Horne's book has gained a new following since the start of the Iraqi insurgency, coming back into print in 2006. The new cover advertises that it is "on the reading list of President Bush and the US military," and it was apparently recommended to the then-President by no less than Henry Kissinger (whose authorized biographer is, wait for it, Alistair Horne). Now certainly it is on the reading list of some in the US military, yours truly for starters, but I'm not entirely sure the book holds anything but bad news for America.

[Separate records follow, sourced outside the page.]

-- ==== Sys2Proof/Machine/State.lean ====
section
/-! DEFINITION. The state of the block as plain data (10_state.md), its channels (R70, R71), the reasons a step can stop,
and the state after reset (R41). -/

namespace Sys2Proof.Machine

/-- The error causes of R240 that an error can have. Codes 6 to 15 are never produced (I21). -/
inductive Cause where
  | illegalCommand
  | invalidLength
  | capacityViolation
  | lengthOverflow
  | padContract
  deriving DecidableEq, Repr

/-- The machine stops with a fault. -/
inductive Fault where
  /-- The PROCESS loop (R146) makes no progress and never ends. Raised by PROCESS_WORD and PROCESS_BLOCK, only when
  C = 0, which R8 excludes. Safe (log 15). -/
  | processLoopStuck
  deriving DecidableEq, Repr

/-- The model gives the step no meaning. -/
inductive Refusal where
  /-- The instruction named has no meaning in this model. No arm of `exec` answers it. Safe. -/
  | notModelled (mnemonic : String)
  /-- An INJECT outside its precondition (R123, D26, I26: "refuse"). Raised by APPEND and the default PACK, only in a
  state or on a payload that has not the shape of the hardware's. Safe (log 17). -/
  | injectOutOfRange
  deriving DecidableEq, Repr

/-- How a micro-operation ends a command early: by `raise Error(cause)` (R241) or by a stop of the model. -/
inductive Stop where
  | raise (c : Cause)
  | fault (f : Fault)
  | refuse (r : Refusal)
  deriving DecidableEq, Repr

/-- `rsp_data` in the shapes of R78. A word of `block` is a list of bits, so that a stale bit can be any value while
the valid bits beside it are known (R226). -/
inductive RspData where
  | empty
  | digest (octets : List Octet)
  | value (v : BitVec 64)
  | block (words : List Word)
  deriving DecidableEq, Repr

/-- One response: `rsp_status[3:0]` and `rsp_data` (R71). -/
structure Response where
  status : BitVec 4
  data   : RspData
  deriving DecidableEq, Repr

/-- A construction value (43_construction.md): `sw` and `phase` for SPONGE (R25), `mds` and `phase` for MD (R26). The
field of the other kind is not read (log 19). -/
structure Construction where
  sw    : List Word
  mds   : Nat
  phase : BitVec 2
  deriving DecidableEq, Repr

/-- What the host does next on the channels (log 10). -/
inductive HostInput where
  /-- It drives `cmd_valid` with this command until the block accepts it (R70). -/
  | command (c : Command)
  /-- It drives `rsp_ready` and takes the response, if one is offered (R71). -/
  | takeResponse
  /-- It asserts `rst` (R89, R270). -/
  | rst
  deriving DecidableEq, Repr

/-- The whole state. `cfg` is the instance's configuration (log 1), `delivered` the observation of R282 (log 20) and
`draws` the number of the next free value (log 7); the other fields are the spec's. -/
structure State where
  cfg       : Config
  buf       : List Word
  filled    : Nat
  totalSeen : Nat
  con       : Construction
  err       : Bool
  errCause  : BitVec 4
  rsp       : Option Response
  inputs    : List HostInput
  delivered : List Response
  draws     : Nat
  deriving DecidableEq, Repr

/-- The state of an instance with configuration `cfg` after reset (R41). BUF, which R41 leaves at any value, is all
zero here (DESIGN CHOICE, log 8); the field of the construction kind that `cfg` has not is empty (DESIGN CHOICE,
log 19). -/
def State.resetOf (cfg : Config) : State where
  cfg := cfg
  buf := Word.zeros cfg.W cfg.B
  filled := 0
  totalSeen := 0
  con :=
    match cfg.kind with
    | .sponge => ⟨cfg.iv, 0, 0#2⟩
    | .md => ⟨[], cfg.mdIv, 0#2⟩
  err := false
  errCause := 0#4
  rsp := none
  inputs := []
  delivered := []
  draws := 0

/-- The machine right after reset, as an instance of the spec's configuration T1 (DESIGN CHOICE, log 1). -/
def State.reset : State := State.resetOf .t1

end Sys2Proof.Machine
end

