/-- R156: a second RESULT with no PROCESS in between answers the same, and neither writes BUF, FILLED, TOTAL_SEEN or the
construction state. ERR and ERR_CAUSE stay when the answer is OK and hold its error when it is not (R242). That `draws`
stays is the model's own (log 7). -/
def Obligations.ResultIsAPeek : Prop :=
  ∀ s : State, Inv s → ∃ t u r, exec .result s = .next t ∧ exec .result (deliver t) = .next u ∧
    t.rsp = some r ∧ u.rsp = some r ∧
    (∀ x ∈ [t, u], x.buf = s.buf ∧ x.filled = s.filled ∧ x.totalSeen = s.totalSeen ∧ x.con = s.con ∧
      x.draws = s.draws ∧ (r.status = 0#4 → x.err = s.err ∧ x.errCause = s.errCause) ∧
      (r.status ≠ 0#4 → x.err = true ∧ x.errCause = r.status))

/-- R185, R159: in a state that holds the message m, RESULT's digest is a function of the configuration and m alone; so
two states of one configuration that hold the same message answer the same, whatever else they hold. -/
def Obligations.DigestIsAFunctionOfTheMessage : Prop :=
  (∀ (s : State) (m : List Bool), Inv s → Holds s m → resultDigest s = messageDigest s.cfg m ∧
    ∃ t, exec .result s = .next t ∧ ∀ d, messageDigest s.cfg m = .ok d → t.rsp = some ⟨0#4, .digest d⟩) ∧
  (∀ (s s' : State) (m : List Bool), Inv s → Inv s' → s'.cfg = s.cfg → Holds s m → Holds s' m →
    ∃ t t', exec .result s = .next t ∧ exec .result s' = .next t' ∧ t'.rsp = t.rsp)

/-- R171, R190: a live state that has taken in the blocks b1 … bk and fewer than C bits after them holds
PERMUTE(… PERMUTE(IV ⊕ b1) … ⊕ bk) in SW, or on the MD path the k compressions of MD_IV in MDS; PHASE is READY with no
block absorbed and ABSORBING with any (R172). -/
def Obligations.LiveStateIsTheFoldOfItsBlocks : Prop :=
  ∀ (s : State) (blocks : List (List Word)) (rest : List Bool), Inv s →
    (∀ b ∈ blocks, Word.Shape s.cfg.W s.cfg.B b) → rest.length < s.cfg.C →
    Holds s ((blocks.flatMap fun b => streamBits s.cfg.bufEndian s.cfg.W b s.cfg.C) ++ rest) →
    (s.cfg.kind = .sponge → s.con.sw = blocks.foldl (fun sw b => permute s.cfg (xorInto sw b)) s.cfg.iv) ∧
    (s.cfg.kind = .md → s.con.mds = blocks.foldl (mdCompress s.cfg) s.cfg.mdIv) ∧
    s.con.phase = (if blocks = [] then 0#2 else 1#2)

/-- R172, R27: no step but a reset brings PHASE from ABSORBING back to READY, and none brings it to SQUEEZING. -/
def Obligations.OnlyResetReturnsToReady : Prop :=
  ∀ s t : State, Inv s → step s = .next t →
    t.con.phase ≠ phaseSqueezing ∧
    (s.con.phase = phaseAbsorbing → t.con.phase = phaseReady →
      ∃ rest, s.inputs = .rst :: rest ∨
        ∃ c, s.inputs = .command c :: rest ∧ s.rsp = none ∧ decode s.cfg c.word c.payload = .ok .reset)

/-! ### Host access -/

/-- R222: READ_REG of every register of the map completes, writes nothing but the response, and a second READ_REG after
that response is taken answers the same value. -/
def Obligations.ReadRegHasNoSideEffects : Prop :=
  ∀ (s : State) (r : Reg), r.present s.cfg = true →
    ∃ t v, exec (.readReg r) s = .next t ∧ t = { s with rsp := some ⟨0#4, .value v⟩ } ∧
      ∃ u, exec (.readReg r) (deliver t) = .next u ∧ u.rsp = some ⟨0#4, .value v⟩

/-- R32: the fields of STATUS, in every state; between commands IS_FULL reads 0 and PHASE reads 0 or 1. -/
def Obligations.StatusRegisterFields : Prop :=
  ∀ s : State, ∃ t v, exec (.readReg .status) s = .next t ∧ t.rsp = some ⟨0#4, .value v⟩ ∧
    v.toNat = (if s.filled = 0 then 1 else 0) + (if s.filled = s.cfg.C then 2 else 0)
      + (if s.filled % s.cfg.W = 0 then 4 else 0) + (if s.err then 8 else 0) + 16 * s.con.phase.toNat
      + (if s.cfg.kind = .md then 64 else 0) ∧
    (Inv s → v.toNat / 2 % 2 = 0 ∧ v.toNat / 16 % 4 ≤ 1)

/-- R33, R51: the codes of the four policies, and the fields of CONFIG, for a number of state words that fits its field
(log 18 has the others). -/
def Obligations.ConfigRegisterFields : Prop :=
  (policyCode .LOLB = 0#2 ∧ policyCode .LOBB = 1#2 ∧ policyCode .BOLB = 2#2 ∧ policyCode .BOBB = 3#2 ∧
    ∀ pol : Policy, pol ∈ [Policy.LOLB, .LOBB, .BOLB, .BOBB]) ∧
  ∀ s : State, s.cfg.Valid → (s.cfg.kind = .sponge → s.cfg.S < 256) →
    ∃ t v, exec (.readReg .config) s = .next t ∧ t.rsp = some ⟨0#4, .value v⟩ ∧
      v.toNat = s.cfg.W / 8 + 2 ^ 8 * s.cfg.B + 2 ^ 16 * (if s.cfg.kind = .md then 1 else 0)
        + 2 ^ 17 * (policyCode s.cfg.inEndian).toNat + 2 ^ 19 * (policyCode s.cfg.bufEndian).toNat
        + 2 ^ 21 * (policyCode s.cfg.digestEndian).toNat + 2 ^ 24 * s.cfg.digestBits
        + 2 ^ 40 * (if s.cfg.kind = .md then 0 else s.cfg.S) + 2 ^ 48 * (s.cfg.tsW / 8)

/-- R34, R35, R36: BITS_USED reads FILLED, CAPACITY reads C, ERR_CAUSE reads its four bits below zeros, and the chunks
TOTAL_SEEN_k are the digits of TOTAL_SEEN to the base 2^64, all of them; each read writes nothing but the response. -/
def Obligations.CounterRegisters : Prop :=
  ∀ s : State, Inv s →
    (∃ v, exec (.readReg .bitsUsed) s = .next { s with rsp := some ⟨0#4, .value v⟩ } ∧ v.toNat = s.filled) ∧
    (∃ v, exec (.readReg .capacity) s = .next { s with rsp := some ⟨0#4, .value v⟩ } ∧ v.toNat = s.cfg.C) ∧
    (∃ v, exec (.readReg .errCause) s = .next { s with rsp := some ⟨0#4, .value v⟩ } ∧ v.toNat = s.errCause.toNat) ∧
    (∀ k < s.cfg.tsW / 64, ∃ v,
      exec (.readReg (.totalSeen k)) s = .next { s with rsp := some ⟨0#4, .value v⟩ } ∧
      v.toNat = s.totalSeen / 2 ^ (64 * k) % 2 ^ 64) ∧
    s.totalSeen = ((List.range (s.cfg.tsW / 64)).map fun k => (totalSeenChunk s k).toNat * 2 ^ (64 * k)).sum
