/-- Settles O33: a bit of an octet is the stream bit that DIGEST_ENDIAN places there, and INJECT has copied it. -/
theorem defaultPackKeepsTheStream : Obligations.DefaultPackKeepsTheStream := by
  intro cfg words hc
  have h8 : words.length * cfg.W / 8 * 8 = words.length * cfg.W :=
    Nat.div_mul_cancel (Dvd.dvd.mul_left hc.W_octets _)
  refine ⟨_, packDefault_ok hc.W_octets words, by simp, fun p hp => ?_⟩
  have hj : p % 8 < 8 := Nat.mod_lt p (by decide)
  have hpos := pos_lt cfg.digestEndian (dvd_refl 8) hj
  have hcopied := streamBit_writeStream (pol := cfg.digestEndian) (dvd_refl 8)
    (Word.shape_zeros 8 (words.length * cfg.W / 8)) 0 (fun k => streamBit cfg.bufEndian cfg.W words (0 + k))
    (m := words.length * cfg.W) (by omega) p
  rw [if_pos (by omega), Nat.sub_zero, Nat.zero_add] at hcopied
  rw [streamBit, ← getLsbD_toOctet _ hpos, ← List.getD_map (f := Word.toOctet)] at hcopied
  cases horder : cfg.digestEndian.bit with
  | little => rwa [pos_octet_little horder hj] at hcopied
  | big => rwa [pos_octet_big horder hj] at hcopied

/-- Settles O38, by `resultDigest_of_holds`; RESULT answers what `resultDigest` says. -/
theorem digestIsAFunctionOfTheMessage : Obligations.DigestIsAFunctionOfTheMessage := by
  refine ⟨fun s m hs hm => ?_, fun s s' m hs hs' hcfg hm hm' => ?_⟩
  · have hdigest := resultDigest_of_holds hs hm
    refine ⟨hdigest, ?_⟩
    rw [← hdigest]
    rcases resultDigest_cases hs.cfg_valid.W_octets with h | ⟨d, h⟩
    · exact ⟨_, execResult_of_padContract h, fun d hd => by cases h.symm.trans hd⟩
    · exact ⟨_, execResult_of_ok h, fun d' hd => by cases h.symm.trans hd; rfl⟩
  · have hsame : resultDigest s' = resultDigest s := by
      rw [resultDigest_of_holds hs hm, resultDigest_of_holds hs' hm', hcfg]
    obtain ⟨t, t', ht, ht', hrsp⟩ := execResult_rsp_eq hs.cfg_valid.W_octets hsame
    exact ⟨t, t', ht, ht', hrsp.symm⟩

/-- Settles O39: the message's blocks are absorbed in order from the state a reset leaves. -/
theorem liveStateIsTheFoldOfItsBlocks : Obligations.LiveStateIsTheFoldOfItsBlocks := by
  intro s blocks rest hs hblocks hrest hm
  have hcon : s.con = blocks.foldl (absorbLive s.cfg) (resetConstruction s.cfg s.con) :=
    hm.absorbed.trans (absorbBits_blocks hs.cfg_valid hblocks hrest _)
  refine ⟨fun hk => ?_, fun hk => ?_, ?_⟩
  · rw [hcon, foldl_absorbLive_sw hk hblocks, resetConstruction_sponge hk]
  · rw [hcon, foldl_absorbLive_mds hk, resetConstruction_md hk]
  · rw [hcon, foldl_absorbLive_phase, resetConstruction_phase]
    rfl

/-- Settles O40: no live PHASE is SQUEEZING, and of the six kinds of step only `rst` and RESET can leave ABSORBING. -/
theorem onlyResetReturnsToReady : Obligations.OnlyResetReturnsToReady := by
  intro s t hs ht
  obtain ⟨t', ht', hinv⟩ := everyStepKeepsTheInvariant s hs
  cases ht.symm.trans ht'
  refine ⟨hinv.phase_ne_squeezing, fun habsorbing hready => ?_⟩
  have hleft : t.con.phase ≠ s.con.phase := by rw [habsorbing, hready]; decide
  rcases step_cases s with ⟨-, h⟩ | ⟨rest, hin, -⟩ | ⟨rest, -, h⟩ | ⟨c, rest, -, -, h⟩ | ⟨c, rest, i, hin, hr, hd, h⟩ |
    ⟨c, rest, e, -, -, -, h⟩
  · cases h.symm.trans ht
    exact absurd rfl hleft
  · exact ⟨rest, .inl hin⟩
  · cases h.symm.trans ht
    exact absurd (by rw [deliver_con]) hleft
  · cases h.symm.trans ht
    exact absurd (by rw [deliver_con]) hleft
  · by_cases hreset : i = .reset
    · exact ⟨rest, .inr ⟨c, hin, hr, hreset ▸ hd⟩⟩
    · have hwf := decode_wf hs.cfg_valid (hs.inputs_shape c (by simp [hin])) hd
      obtain ⟨u, hu, hphase⟩ := exec_keeps_absorbing (inv_inputs hs hin) hwf hreset habsorbing
      cases (h.trans hu).symm.trans ht
      exact absurd (hphase.trans habsorbing.symm) hleft
  · cases h.symm.trans ht
    exact absurd rfl hleft

/-- Settles O35: DIGEST's two ends, by the number of blocks PAD returns. -/
theorem excessPaddingRaisesPadContract : Obligations.ExcessPaddingRaisesPadContract := by
  intro s hs hk hpad
  rcases execResult_sponge hk hs.cfg_valid.W_octets hs.filled_lt.ne with ⟨-, h⟩ | ⟨hle, -⟩
  · exact h
  · exact absurd hpad (Nat.not_lt.2 hle)

/-- Settles O36: RESULT's one end on the MD path. -/
theorem resultReturnsTheMdDigest : Obligations.ResultReturnsTheMdDigest :=
  fun s _ hk => ⟨length_mdDigest s.con s.buf s.totalSeen, execResult_md hk⟩

end Sys2Proof.Machine
end

section
/-! The padding units: what PAD and MD_FINAL read (R192, R203), and the blocks of the reference pad10*1 bit by bit
(R206). -/

namespace Sys2Proof.Machine

variable {cfg : Config} {blk blk' : List Word} {bf : Nat}

/-- MD_FINAL depends on the bits of the last, partial block only (R192). -/
theorem mdFinal_congr (mds : Nat) {total : Nat}
    (h : streamBits cfg.bufEndian cfg.W blk (total % cfg.C) = streamBits cfg.bufEndian cfg.W blk' (total % cfg.C)) :
    mdFinal cfg mds blk total = mdFinal cfg mds blk' total := by
  simp only [mdFinal, h]

/-! ### The blocks of PAD_101 (R206) -/

/-- The first block of PAD_101 before its final bit: the valid bits of `blk` and the marker after them. -/
def markedBlock (cfg : Config) (blk : List Word) (bf : Nat) : List Word :=
  setStreamBit cfg.bufEndian cfg.W
    (writeStream cfg.bufEndian cfg.W (Word.zeros cfg.W cfg.B) 0 (streamBit cfg.bufEndian cfg.W blk) bf) bf true
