-- ==== Sys2Proof/Machine/Line.lean ====
section
/-! DEFINITION. The receive side of LNK: the line states of a port, the receiver, and the acceptance of frames (R33 to
R41). DEDUCED, safe: a receiver in HUNTING completes no frame, notes/assumptions/10.md; an expiry is the sender's
word, 8.md. -/

namespace Sys2Proof.Machine

/-! ## The line states (R34 to R37) -/

/-- A DOWN port goes to SETTLING at the first change of level (R34). -/
def settlePort (p : Port) : Port :=
  { p with line := .settling, settleTime := 0, clearFillTime := 0, flagTime := 0 }

/-- The values of a port on its entry to UP (R35). -/
def upPort (p : Port) : Port :=
  { p with
    line       := .up
    farEnd     := false
    markerTime := 0
    flagTime   := 0
    receiver   := .hunting
    notices    := []
    streams    := []
    sending    := none }

/-- Both queues are emptied without being counted, and the frame being sent is abandoned (R33, R37). -/
def flushPort (p : Port) : Port := { p with notices := [], streams := [], sending := none }

/-- A loss of signal (R34). -/
def lostPort (p : Port) : Port :=
  { p with
    line          := .down
    settleTime    := 0
    markerTime    := 0
    clearFillTime := 0
    flagTime      := 0
    receiver      := .hunting }

/-- The marker has been received for 1 ms in UP (R36). -/
def markedPort (p : Port) : Port :=
  { flushPort p with line := .down, farEnd := true, markerTime := ms 1, receiver := .hunting }

/-- PORT-CHANGE is raised, and the change handed to RCL as a trigger (R37). -/
def reportChange (e : End) (up : Bool) (cause : PortCause) (s : State) : State :=
  takeTrigger (s.raise (.portChange e up cause))

/-- A port goes UP (R35, R37). -/
def goUp (e : End) (cause : PortCause) (s : State) : State :=
  reportChange e true cause (s.setPort e (upPort (s.port e)))

/-- The settle time reaches 10 ms: in SETTLING with the far-end flag clear the port goes UP (R35). -/
def settleExpires (e : End) (s : State) : State :=
  if (s.port e).line = .settling then
    let s' := s.setPort e { s.port e with settleTime := ms 10 }
    if (s.port e).farEnd then s' else goUp e .settled s'
  else s

/-- 500 µs of plain fill in SETTLING take the port UP (R35). -/
def farEndUp (e : End) (s : State) : State :=
  if (s.port e).line = .settling then goUp e .farEndUp (s.setPort e { s.port e with clearFillTime := 500 }) else s

/-- The flag time reaches 10 s: the flag is cleared, and a port that has settled goes UP (R35). -/
def flagExpires (e : End) (s : State) : State :=
  if (s.port e).line = .settling && (s.port e).farEnd then
    let s' := s.setPort e { s.port e with farEnd := false, flagTime := 0 }
    if ms 10 ≤ (s.port e).settleTime then goUp e .settled s' else s'
  else s

/-- A port loses signal (R34, R37). -/
def loseSignal (e : End) (s : State) : State :=
  match (s.port e).line with
  | .down     => s
  | .settling => s.setPort e (lostPort (s.port e))
  | .up       => reportChange e false .signalLoss (s.setPort e (flushPort (lostPort (s.port e))))

/-- The marker time reaches 1 ms in UP (R36, R37). -/
def markerExpires (e : End) (s : State) : State :=
  if (s.port e).line = .up then reportChange e false .farEndFail (s.setPort e (markedPort (s.port e))) else s

/-! ## The receiver (R38, R39) -/

/-- A data byte received in UP sets the marker time back to 0 (R36). -/
def heardByte (p : Port) : Port := if p.line = .up then { p with markerTime := 0 } else p

/-- A fill symbol sets the marker time or the clear-fill time back, according to its form (R35, R36). -/
def heardFill (f : Fill) (p : Port) : Port :=
  match p.line, f with
  | .up,       .plain  => { p with markerTime := 0 }
  | .settling, .marked => { p with clearFillTime := 0 }
  | _, _               => p

/-- A receiver in HUNTING finds a start pattern, and the line state at that moment is noted (R38, R40). -/
def findPattern (e : End) (s : State) : State :=
  match (s.port e).receiver with
  | .hunting   => s.setPort e { heardByte (s.port e) with receiver := .inFrame (s.port e).line }
  | .inFrame _ => s

/-- The receiver goes to HUNTING. -/
def hunt (p : Port) : Port := { p with receiver := .hunting }

/-- A fill symbol cuts a frame short: it is counted and discarded (R38). -/
def truncateFrame (e : End) (f : Fill) (s : State) : State :=
  let p := heardFill f (s.port e)
  match p.receiver with
  | .hunting   => s.setPort e p
  | .inFrame _ => s.setPort e (hunt { p with counters.truncated := addSat16 p.counters.truncated 1 })

/-- A format error: it is counted, and the frame discarded (R39). -/
def formatError (e : End) (s : State) : State :=
  let p := heardByte (s.port e)
  match p.receiver with
  | .hunting   => s.setPort e p
  | .inFrame _ => s.setPort e (hunt { p with counters.formatErrors := addSat16 p.counters.formatErrors 1 })

/-! ## Acceptance (R40) -/

/-- An accepted frame, its age raised, is handed to the units that use its kind; PVQ takes a sample before or after RCL
and SRC (R86). -/
def handFrame (e : End) (f : LinkFrame) (queueFirst : Bool) (s : State) : State :=
  match f.body with
  | .rollStart epoch _ => takeRollStart epoch s
  | .rollEntry entry   => takeRollEntry e f.hop entry s
  | .trackSample t =>
    if queueFirst then takeLiveness t.source e f.hop (applySample s.now t) (takeSample t f.age.toNat s)
    else takeSample t f.age.toNat (takeLiveness t.source e f.hop (applySample s.now t) s)
  | .carState c => reportNeighbour e f.hop c (takeLiveness c.identity e f.hop (applyCarState s.now c) s)
  | .tiltOrder o => takeOrder o s

/-- A frame is accepted: counted, aged, handed on and offered, in the given order (R40). DESIGN CHOICE: the offered frame
joins before or after all own frames of its acceptance, never between two of them, notes/assumptions/26.md. -/
def acceptFrame (e : End) (frame : LinkFrame) (offerFirst queueFirst : Bool) (s : State) : State :=
  let s' := s.setPort e { s.port e with counters.accepted := addSat16 (s.port e).counters.accepted 1 }
  if offerFirst then handFrame e (acceptedFrame frame) queueFirst (forward e (acceptedFrame frame) s')
  else forward e (acceptedFrame frame) (handFrame e (acceptedFrame frame) queueFirst s')

/-- The last check byte of a frame arrives (R39, R40). -/
def receiveFrame (e : End) (frame : LinkFrame) (check : Check) (offerFirst queueFirst : Bool) (s : State) : State :=
  match (s.port e).receiver with
  | .hunting => s
  | .inFrame lineAtPattern =>
    let p := hunt (heardByte (s.port e))
    if check ≠ checkOf (frameCovered frame) then
      s.setPort e { p with counters.checkFailures := addSat16 p.counters.checkFailures 1 }
    else if lineAtPattern = .up && decide (p.line = .up) then
      acceptFrame e frame offerFirst queueFirst (s.setPort e p)
    else s.setPort e p

/-- The transmitter ends a frame and chooses the next (R44). -/
def endFrame (e : End) (s : State) : State :=
  if (s.port e).sending.isSome then s.setPort e (chooseNext s.now (s.port e)) else s

end Sys2Proof.Machine
end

In the first place, I'm not entirely sure how apt the analogy is. Yes, the Algerian war for independence can be described as an insurgency. But this is a land that had been considered part of France proper, at least by the French, for well over a century. By the time of Algeria's independence in 1962, there were a million pieds-noirs, with full French citizenship and voting rights, born and raised in Algeria. Yet even overlooking the vast differences between the situations, what about the Algerian experience is instructive for America? The war took down the very structure of French government, inspired two military coup attempts, resulted in almost total political defeat for France (despite tremendous military success once the resources were finally committed), the mass migration of the pieds-noirs, the slaughter of France's erstwhile Algerian allies, and the eventual disintegration in Algerian civil society leading to a full-blown civil war beginning in 1991. Not a lot there to be happy about, though it does make for a great read.